NLP applications generally consist of a number of steps, each doing some part of the analysis, building upon the analysis done in the previous stage. To support this application development paradigm, the framework represents e ach NLP task by a processing resource (PR). The PR is a component which performs a single task like tokenizing, POS tagging, or something even simpler like mapping one set of annotations to another (for adaption purposes). The data interface to the PR is specified by the kind of input annotations that it requires, and the annotations it generates. For instance, the POS tagger requires "Token" annotation as input and generates "POS" annotation as output. The PR's role can be more accurately characterized as an annotator. Each PR is a reusable software component, that can be used in a creating NLP applications. The same POS tagger can be used in different applications as long as its input and output requirements are satisfied. A number of PRs can be strung together to create a pipeline. A example of an NP-chunking pipeline is shown below.

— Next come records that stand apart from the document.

-- ==== Sys2Proof/Tests/Slice0.lean ====
section
/-! SUPPORT. Tests. Expected results come from the vectors of `spec/95_test_vectors.md`, named in each docstring; they
use the reference instantiation of its section 0 and not the model's own answers. -/

namespace Sys2Proof.Tests

open Sys2Proof.Machine

/-! ## Helpers -/

/-- The next state, if the outcome is one. -/
def nextOf : Host.Outcome State Fault Refusal → Option State
  | .next t => some t
  | .fault _ => none
  | .refused _ => none

/-- What `f` shows of the state after operation `i`. -/
def after {α : Type} (i : Instr) (s : State) (f : State → α) : Option α := (nextOf (exec i s)).map f

/-- A view with the interrupt status registers `w`. -/
def stat (w : Word32) : AfeView := { irqStatus := w }

/-- The two reads `S=(a,b)` of 95 section 0, with the bytes of `w`. -/
def both (w : Word32) : List AfeView := [stat w, stat w]

/-- A view with nothing set. -/
def blank : AfeView := {}

/-- OP_CONTROL read with the crystal on and automatic detection. -/
def opcOn : AfeView := { opControl := { en := true, efd := .auto } }

/-- OP_CONTROL read with the field on. -/
def opcField : AfeView := { opControl := { en := true, efd := .auto, txEn := true, rxEn := true } }

/-- After INIT, MODE Off. -/
def offState : State := { State.reset with ready := true }

/-- After MODE_ON. -/
def onState : State := { offState with mode := .on }

/-- With a session of ISO 14443A, RXCAP 8. -/
def sessState : State := { onState with sess := .a, rxcap := 8 }

/-- With an ISO-DEP session of frame size 16. -/
def depState : State := { sessState with sess := .dep, fsc := 16 }

/-- `s` with answers placed. -/
def placed (s : State) (views : List AfeView) (ticks : List Nat) : State :=
  { s with port := answered views, ticks := ticks }

/-- STATUS and VALUE. -/
def result (t : State) : Byte × Word32 := (t.status, t.value)

/-! ## WellFormed -/

/-- 30 R85: an anticollision frame of no bits is ill formed. -/
theorem test_wf_anticoll_zero : Instr.wellFormed (.xcvAnticoll 0) = false := by decide

/-- 10 R23: two interrupts on one bit are refused. -/
theorem test_wf_irq_bit_injective :
    Params.irqBitOk { Config.reference with irqBit := { Config.reference.irqBit with cac := 0 } } = false := by decide

/-- 10 R23: a bit at or above 8*N_IRQ is refused. -/
theorem test_wf_irq_bit_range :
    Params.irqBitOk { Config.reference with irqBit := { Config.reference.irqBit with cac := 16 } } = false := by decide

/-- 93 section 1: an ATS buffer of one byte is refused. -/
theorem test_wf_sizes : Params.sizesOk { Config.reference with atsCap := 1 } = false := by decide

/-- 30 R96: a period of 100 ms with the slow bit is refused. -/
theorem test_wf_periods :
    Params.periodsOk { Config.reference with periods := [{ ms := 100, index := 9, slow := true }] } = false := by decide

/-- 00 R9: an `AfeMap` that gives a command no opcode is refused. -/
theorem test_wf_afe_map :
    Params.afeMapOk { Config.reference with afeMap := { Config.reference.afeMap with opcode := [] } } = false := by decide

/-- 00 R9: a `T_UNIT` that is no length of time is refused. -/
theorem test_wf_t_unit : Params.tUnitOk { Config.reference with tUnit := { num := 1, den := 0 } } = false := by decide

/-- The reference parameters are well formed. -/
theorem test_wf_reference : Params.wellFormed Config.reference = true := by decide

/-! ## Decoding (95 section 2.1) -/

theorem test_decode_init : decode 0x0000000000 = .ok .init := rfl
theorem test_decode_mode_on : decode 0x0100000000 = .ok .modeOn := rfl
theorem test_decode_mode_off : decode 0x0200000000 = .ok .modeOff := rfl
theorem test_decode_field_on : decode 0x0300000000 = .ok .fieldOn := rfl
theorem test_decode_field_off : decode 0x0400000000 = .ok .fieldOff := rfl
theorem test_decode_meas_amp : decode 0x0800000000 = .ok .measAmp := rfl
theorem test_decode_meas_phase : decode 0x0900000000 = .ok .measPhase := rfl
theorem test_decode_meas_cap : decode 0x0A00000000 = .ok .measCap := rfl
theorem test_decode_cal_cap : decode 0x0B00000000 = .ok .calCap := rfl
theorem test_decode_wait_for_card : decode 0x1000000000 = .ok .waitForCard := rfl
theorem test_decode_start_a : decode 0x2000000000 = .ok .startA := rfl
theorem test_decode_session_end : decode 0x2100000000 = .ok .sessionEnd := rfl
theorem test_decode_xcv_reqa : decode 0x2400000000 = .ok .xcvReqa := rfl
theorem test_decode_xcv_wupa : decode 0x2500000000 = .ok .xcvWupa := rfl
theorem test_decode_xcv_anticoll : decode 0x2600000010 = .ok (.xcvAnticoll 16) := rfl
theorem test_decode_xcv_standard : decode 0x2700000400 = .ok (.xcvStandard 1024) := rfl
theorem test_decode_dep_new : decode 0x3000000000 = .ok .depNew := rfl
theorem test_decode_dep_xcv : decode 0x3100000000 = .ok .depXcv := rfl
theorem test_decode_reserved : decode 0xFF00000000 = .error .reservedOpcode := rfl
theorem test_decode_illegal : decode 0x0100000001 = .error .immNotZero := rfl

/-! ## One step of each operation -/

/-- The answers of MODE_ON, V41-1. -/
def modeOnAnswers : ModeOnScript where
  enWrite := blank
  polls := []
  ready := { oscOk := true }
  opcRead := { opControl := { en := true } }
  opcWrite := blank
  driver := blank

/-- The answers of P1. -/
def p1 : InitScript where
  setDefault := blank
  fuse := blank
  identity := { identity := 0x2A }
  enWrite := blank
  polls := []
  ready := { oscOk := true }
  vdd := { drain := both 0, send := blank, tick := 100, waits := [], last := both 1 }
  adc := { adcResult := 141 }
  supply := blank
  auxClk := blank
  opcRead := { opControl := { en := true } }
  opcWrite := blank
  start1 := blank
  start0 := blank
  adjust := { drain := both 0, send := blank, tick := 1, waits := [], last := both 1 }

/-- The reset state with the answers of P1 placed. -/
def p1State : State := placed State.reset (p1.views Config.reference) p1.ticks

/-- P1, its end. -/
theorem test_init_p1 :
    after .init p1State (fun t => (result t, t.ready, t.irqs, t.clock)) = some ((0x00, 0), true, 1, 101) := by decide

/-- P1, its trace. -/
theorem test_init_p1_trace : after .init p1State State.trace = some
    [.cmd .setDefault, .read (.identity 0x2A), .log (.identity 0x2A), .write (.opControl { en := true }),
      .read (.oscStatus true), .read (.irqStatus 0 0), .read (.irqStatus 1 0), .cmd .measVdd, .time 100,
      .read (.irqStatus 0 1), .read (.irqStatus 1 0), .read (.adcResult 141), .log (.vddMv 3299),
      .write (.afeSupply true), .write .auxClkDisabled, .read (.opControl { en := true }),
      .write (.opControl { en := true, efd := .auto }), .write (.regAdjust true), .write (.regAdjust false),
      .read (.irqStatus 0 0), .read (.irqStatus 1 0), .cmd .adjustReg, .time 101, .read (.irqStatus 0 1),
      .read (.irqStatus 1 0)] := by decide

/-- V41-1. -/
theorem test_mode_on : after .modeOn (placed offState modeOnAnswers.views []) (fun t => (t.mode, t.trace)) =
    some (.on, [.write (.opControl { en := true }), .read (.oscStatus true), .read (.opControl { en := true }),
      .write (.opControl { en := true, efd := .auto }), .write (.txDriver 0)]) := by decide

/-- V41-5: the stop command fails. -/
theorem test_mode_off_fails :
    after .modeOff { onState with port := [.fail 7] } (fun t => (t.status, t.errinfo, t.mode, t.trace)) =
      some (0x01, 7, .off, [.fail (.cmd .stop) 7]) := by decide

/-- V41-4. -/
theorem test_mode_off : after .modeOff (placed onState [blank, blank] []) (fun t => (result t, t.mode, t.trace)) =
    some ((0x00, 0), .off, [.cmd .stop, .write (.opControl {})]) := by decide

/-- The answers of FIELD_ON, with what the second refresh shows. -/
def fieldOnAnswers (w : Word32) : FieldOnScript where
  setup := [blank, blank, blank]
  drain := both 0
  send := blank
  tick := 0
  waits := [{ views := both 0, tick := 0 }]
  last := both w

/-- E6. -/
theorem test_field_on_collision :
    after .fieldOn (placed onState (fieldOnAnswers 2).views []) (fun t => (t.status, t.irqs, t.mode, t.trace)) =
      some (0x0A, 2, .on, [.write (.modulationOok 0), .write .bitRate106, .write (.swGuard 0), .read (.irqStatus 0 0),
        .read (.irqStatus 1 0), .cmd .initialRfCa, .read (.irqStatus 0 0), .read (.irqStatus 1 0), .yield,
        .read (.irqStatus 0 2), .read (.irqStatus 1 0)]) := by decide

This pipeline is a sequential pipeline, but you can as well imagine conditional, looped and other pipeline configurations. The scheme described above constitutes a modular, loosely-coupled architecture for a text engineering application. Each PR in the pipeline may be replaced by an equivalent PR as long as it satisfies the data interface requirements, allowing you to test different configurations. The framework defines the common interfaces for PRs, provides different pipeline implementations and allows for declarative specification of PRs and pipelines. In a nutshell, the framework provides all the plumbing required to build an NLP application, while the developer can focus on developing the smart innovations.

Other facilities provided by the framework

For making the application development easier,
1. The framework provides visual tools for managing language resources, creating pipelines, running applications, observing annotations, editing annotations, creation of training sets.
2. The framework may ship with off-the-shelf components for common NLP tasks like tokenization, sentence identification, dictionary lookups, POS tagging, machine learning interfaces, etc. This allows rapid prototyping of applications , using these ready-to-use components. GATE, for example, ships with the ANNIE toolkit.
3. The framework developers maintain a component repository, which allow the developer community to share the resusable PRs that are developed, and make use of the work done by others.

In summary, if you are developing NLP applications you should use a text engineering framework to make use of the wealth of components that have been developed, increase productivity and build NLP applications which are modular and loosely coupled.